Directions for this task ->
Everything from the line containing "State.ocsSend_keeps | split" through the line containing "with_reducible apply State.ocsLate_keeps" in the listing below should be copied exactly, and nothing more.

Supplied data ->
theorem execPelAck_keeps {z : State} (h : Sys2Proof.PelHdr) (kind : BitVec 8) (n : BitVec 32) {s : State} (hz : Keeps z s) :
    ∃ t', execPelAck h kind n s = .next t' ∧ Keeps z t' := by
  unfold execPelAck
  try dsimp only
  repeat' first
    | with_reducible assumption | (with_reducible refine ⟨_, rfl, ?_⟩) | with_reducible apply State.ackIn_keeps
    | with_reducible apply State.pelIn_keeps | intro _

theorem execOcsRequest_keeps {z : State} (pairs : List Sys2Proof.OcsPair) {s : State} (hz : Keeps z s) :
    ∃ t', execOcsRequest pairs s = .next t' ∧ Keeps z t' := by
  unfold execOcsRequest
  try dsimp only
  repeat' first | with_reducible assumption | (with_reducible refine ⟨_, rfl, ?_⟩) | with_reducible apply State.ocsSend_keeps | split

theorem execOcsResponse_keeps {z : State} (m : Sys2Proof.OcsRsp) {s : State} (hz : Keeps z s) :
    ∃ t', execOcsResponse m s = .next t' ∧ Keeps z t' := by
  unfold execOcsResponse
  try dsimp only
  repeat' first
    | with_reducible assumption | (with_reducible refine ⟨_, rfl, ?_⟩) | with_reducible apply State.ocsLate_keeps
    | with_reducible apply State.ocsAnswer_keeps | split

theorem execOcsBusyRepeat_keeps {z : State} {s : State} (hz : Keeps z s) :
    ∃ t', execOcsBusyRepeat s = .next t' ∧ Keeps z t' := by
  unfold execOcsBusyRepeat
  try dsimp only
  repeat' first | with_reducible assumption | (with_reducible refine ⟨_, rfl, ?_⟩) | with_reducible apply State.ocsAgain_keeps | split

theorem execOcsRetryTimer_keeps {z : State} {s : State} (hz : Keeps z s) :
    ∃ t', execOcsRetryTimer s = .next t' ∧ Keeps z t' := by
  unfold execOcsRetryTimer
  try dsimp only
  repeat' first | with_reducible assumption | (with_reducible refine ⟨_, rfl, ?_⟩) | with_reducible apply State.ocsAgain_keeps | split

theorem execOcsTimeout_keeps {z : State} {s : State} (hz : Keeps z s) :
    ∃ t', execOcsTimeout s = .next t' ∧ Keeps z t' := by
  unfold execOcsTimeout
  try dsimp only
  repeat' first
    | with_reducible assumption | (with_reducible refine ⟨_, rfl, ?_⟩) | with_reducible apply State.reportFault_keeps
    | with_reducible apply State.ocsDrop_keeps | with_reducible apply State.spareRefused_keeps
    | with_reducible apply State.ocsPlaced_keeps | split

end Sys2Proof.Machine
end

Result ->
  repeat' first | with_reducible assumption | (with_reducible refine ⟨_, rfl, ?_⟩) | with_reducible apply State.ocsSend_keeps | split

theorem execOcsResponse_keeps {z : State} (m : Sys2Proof.OcsRsp) {s : State} (hz : Keeps z s) :
    ∃ t', execOcsResponse m s = .next t' ∧ Keeps z t' := by
  unfold execOcsResponse
  try dsimp only
  repeat' first
    | with_reducible assumption | (with_reducible refine ⟨_, rfl, ?_⟩) | with_reducible apply State.ocsLate_keeps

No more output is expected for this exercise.